Rep. John Conyers has sponsored single payer legislation in Congress. HR 676, the U.S. National Health Insurance Act (also sometimes referred to as "Medicare for all") was endorsed in late June by the U.S. Conference of Mayors, and has received more media attention than one might expect for a "radical" proposal.

And you may have heard about the HCAN campaign that's ramping up. HCAN is an acronym for Health Care for America Now, a $40 million organizing and media campaign sponsored by a fairly broad coalition including unions, Move On, Planned Parenthood, and others. Maybe AARP? I haven't checked on that. According to a Move On fundraising plea, the campaign will fund 100 organizers "on the ground" (which doesn't seem like very many, considering the size of the country), plus TV and radio ads, etc. HCAN advocates an incremental, "any reform is better than what we have" approach.

You can find out more about both these approaches by Googling HR 676 and HCAN. I'd be interested in knowing which strategy you favor.

And now a few things about me: I've been home for a week now, and am getting ready for my next trip, a week plus a couple of days on Michigan's Upper Peninsula. I'm going with five friends who are signed up for a bike tour sponsored by the League of Michigan Bicyclists; they'll do a 6-day loop, including one rest day, starting at St. Ignace (near the famous Mackinac Bridge) and heading first north and a little east, and then west and south. I'm signed up as a "non-rider," since there's no way I can ride 60 miles a day, and will spend time entertaining myself while the others are riding, but eating breakfasts and dinners with them and also hanging out with them in the evenings and on the rest day and the day before the ride starts, when I think we'll go to Mackinac Island.

I'm planning to do some sight-seeing (the tour organizers promise a special sight-filled route for non-riders) and also, I think, will be proof-reading Facing Fear, which is supposed to go to the printer in early August. And I'm taking my bike; I hope that I will be able to ride a little of the route in reverse from the end each day, and meet my friends as they're coming into town.

As I said above, my blog posting may be a little spotty, or even non-existent, between now and late July or early August. Next Monday (7/21) I will be traveling between St. Ignace and De Tour Village, Michigan. If there's a library with internet connection for non-natives in the Village, and if I have time, I'll post something Monday, but it might be more likely to find both time and internet on Tuesday or Wednesday, when we'll be in Sault Ste. Marie.

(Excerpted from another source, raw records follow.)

-- ==== Sys2Proof/Machine/State.lean ====
section
/-! DEFINITION. The state of the part as plain data, its reasons to stop, and the state right after power-on reset. Registers
stand in `regs` under their addresses; state the spec gives the machine without a register stands in the groups below, one group
per subsystem of 01_architecture. Times are kept in units of 2.5 ns of local time (`now`), counted from the release of power-on
reset (R188; log entry 1). -/

namespace Sys2Proof.Machine

/-- The operating states of 01_architecture (ID_STATE.RUNSTATE). -/
inductive RunState where
  | boot
  | join
  | run
  | eclipse
  | halt
deriving DecidableEq, Repr

/-- The lifecycle states of R356 (ID_STATE.LIFECYCLE). -/
inductive Life where
  | manufacture
  | commission
  | operate
  | service
  | retire
deriving DecidableEq, Repr

/-- Words by address, strictly rising, no entry equal to what an unlisted address reads as. -/
abbrev RegFile := List (Nat × Word)

/-- Bytes by address, in the same canonical form, an unlisted address reading 0x00 (R360; log entry 8). -/
abbrev Memory := List Host.Cell

/-- An output of the part that is not a level: what has left a ball, newest first in `State.out` (log entry 9). -/
inductive Out where
  /-- A COMET burst at a port (R143, R144). -/
  | comet (p : PortId)
  /-- TRANSIT at a port, with SLIP and its cycle bits (R142, R145). -/
  | transit (p : PortId) (slip cyc : BitVec 4)
  /-- STEP at a port (R146). -/
  | step (p : PortId) (s : Byte)
  /-- The WAKE tone on a sleeping port (R164). -/
  | wake (p : PortId)
  /-- A frame with its LSEQ and its CRC word, ended good (R150, R153). -/
  | frame (p : PortId) (lseq : Byte) (f : Frame) (crc : Word)
  /-- A cut-through copy ended with END = 0xA5 (R154, R156). -/
  | aborted (p : PortId) (lseq : Byte) (f : Frame)
  /-- An IDLE set: ACK, FLAGS, CREDIT (R142). -/
  | idle (p : PortId) (ack flags credit : Byte)
  /-- TRAIN sets with an INFO symbol (R142, R147). -/
  | train (p : PortId) (info : Byte)
  /-- Words shifted out on the host port (R205), or the status byte (R206). -/
  | spi (ws : List Word)
  | spiStatus (b : Byte)
  /-- An identification pulse on nFLT (R311). -/
  | identPulse
  /-- The local bus: an attention, a frame sync, a byte after an attention, the bits a search pass chooses from bit 63 down (R329, R330,
  R332, R338). -/
  | lbusAttention
  | lbusSync
  | lbus (b : Byte)
  | lbusChoices (bits : List Bool)
  /-- The host's read of a register that waits (R373). -/
  | value (w : Word)
deriving DecidableEq, Repr

/-- A raise of an event (R274): number, detail word (R291), whether its condition still holds in the next collector cycle. -/
structure Raise where
  evt    : Nat
  detail : Word
  live   : Bool
deriving DecidableEq, Repr

/-- An event held by the always-on domain while the collector is not clocked (R276): its raise, the LFO cycle of its cause, the
chain time at that cycle's start, how many detections were made, and ID_STATE.RUNSTATE at its cause. -/
structure Held where
  raise : Raise
  cycle : Nat
  stamp : BitVec 64
  count : Nat
  run   : Nat
deriving DecidableEq, Repr

/-- A stream frame not yet sent (R193, R198): its kind (1 SUMMARY, 2 SNAPSHOT, 3 EVENT, 4 IMPEDANCE), its place in a SNAPSHOT
set (R203), and its payload. -/
structure Stream where
  kind    : Nat
  idx     : Nat
  payload : List Word
deriving DecidableEq, Repr

/-- The fault collector's state without a register (12_fault_collection). -/
structure Flt where
  /-- The mask on which each event's condition holds (R274); 0 = not live. -/
  live : RegFile
  /-- Severity and reaction with which each event was last raised (R281, R286). -/
  lastSev : RegFile
  lastReact : RegFile
  /-- Detail of each event's last raise: the units a live event names (R286). -/
  lastDetail : RegFile
  /-- Events whose SAFE reaction is active (R280). -/
  safe : List Nat
  /-- Units fenced by DEGRADE (R279), by code. -/
  degraded : List Nat
  held : List Held
  /-- The black-box ring, newest first, four words an entry (R288). -/
  ring : List (Vector Word 4)
  frozen : Bool
  /-- When a trigger last froze the ring (R288). -/
  lastTrigger : Option Nat
  /-- FLT_BB.LOST when the ring froze: EVT127 on unfreezing if it grew (R288). -/
  lostAtFreeze : Nat
  /-- Trigger event and reason of the running capture (R365, page 0 word 3). -/
  trigger : Nat
  reason : Nat
  /-- Chain time of the freeze. -/
  freezeTime : BitVec 64
  /-- Causes signalled and not yet taken in a collector cycle; empty between commands. -/
  raised : List Raise
  /-- The record that FLT_FIRST takes if it is emptied in the bus cycle in progress (R283): that cycle, FLT_FIRST, time, detail. -/
  candidate : Option (Nat × Word × BitVec 64 × Word)
  /-- The words of the block of which the copies differ or fail their parity, offsets rising (R289; log entry 135). -/
  spoiled : List Nat
deriving DecidableEq, Repr

/-- The results of one window (R41, R81): cell values after trim and clamp (none = NONE), clamped cells, auxiliary values. -/
structure Result where
  cells : Vector (Option Int) 24
  ovr   : BitVec 24
  aux   : Vector (Option Int) 12
deriving DecidableEq, Repr

/-- A snapshot window that counts under R38, from its start (or a SNAPSHOT_NOW's acceptance) to its swap: the inactive bank of
R39 while it is being written. `t` is the chain time of its instant as SNAP_TIME shows it; `began` is the local time at which it
began, from which its result and its swap are timed, so that a step of chain time does not move them (R34). -/
structure Window where
  t : BitVec 64
  began : Nat
  kind : Nat
  rate : Nat
  /-- Period in force at its start: the cycle index of R395. -/
  p : Nat
  /-- SNAPSHOT_NOW commands that named this instant (R37). -/
  reqs : List Req
  /-- Order of arrival of a SNAPSHOT_NOW command. -/
  arrival : Nat
  /-- It has begun: what holds at its start has been taken. -/
  started : Bool
  /-- Channels and inputs fenced while it was open (R49, R88). -/
  void : BitVec 24
  voidAux : BitVec 12
  holdover : Bool
  tsync : Bool
  ncell : Nat
  res : Option Result
  /-- Substitute values per channel number (R48): fresh (true) or stale. -/
  subst : List (Nat × Int × Bool)
  /-- Shadow conversions this snapshot still waits for (R48). -/
  awaiting : List Nat
deriving DecidableEq, Repr

/-- A conversion of a shadow converter in progress (R46): channel number, local time of its window's start, the main result once
known, whether it is a roving conversion, and the SEQ byte of its snapshot once that has swapped. -/
structure ShadowConv where
  ch : Nat
  began : Nat
  main : Option Int
  roving : Bool
  seq : Option Byte
deriving DecidableEq, Repr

I'm not taking my computer with me; in fact, my current laptop will spend my time in Michigan with the people who are selling me a new laptop, so they can move stuff from this hard drive to the new one. I'll probably pick up the new computer on Monday 7/28, and it should be ready to go--except for my wireless connection, which I'll have to re-install. So maybe I'll be able to post on 7/28, and maybe not. You know how it is with new technology.... No promises! Except that my sons, who lobbied heavily for replacing this admittedly cranky four-year-old beast, and who even made the initial phone calls to the vendor, assure me that I will be thrilled with the new laptop. Even though it will be a PC, not a Mac.

Now a word about my health: it's terrific to be off chemo! I can tell the neuropathy is getting better because my balance is much improved. And so's my digestion. Not to mention my mood. And I think so far the tumors are behaving themselves.

One more thing-- for those of you in Chicago, or inclined to visit Chicago for a day, I will be reading at the Peggy Notebaert Nature Museum in Lincoln Park on Tuesday, August 5, at 6:30 PM. The reading is part of the Chicago Public Library's Read Green, Live Green program; I and other contributors will be reading from the anthology Fresh Water: Women Writing on the Great Lakes.

Tuesday, July 8, 2008

Rationing Health Care

I'm back from a lovely weekend, visiting my sister Susie and her husband Bob in Takoma Park, Maryland, and taking in the fireworks display in our nation's capital--a little muted by low-lying clouds (aka light rain), but maybe that's some sort of metaphor for our times.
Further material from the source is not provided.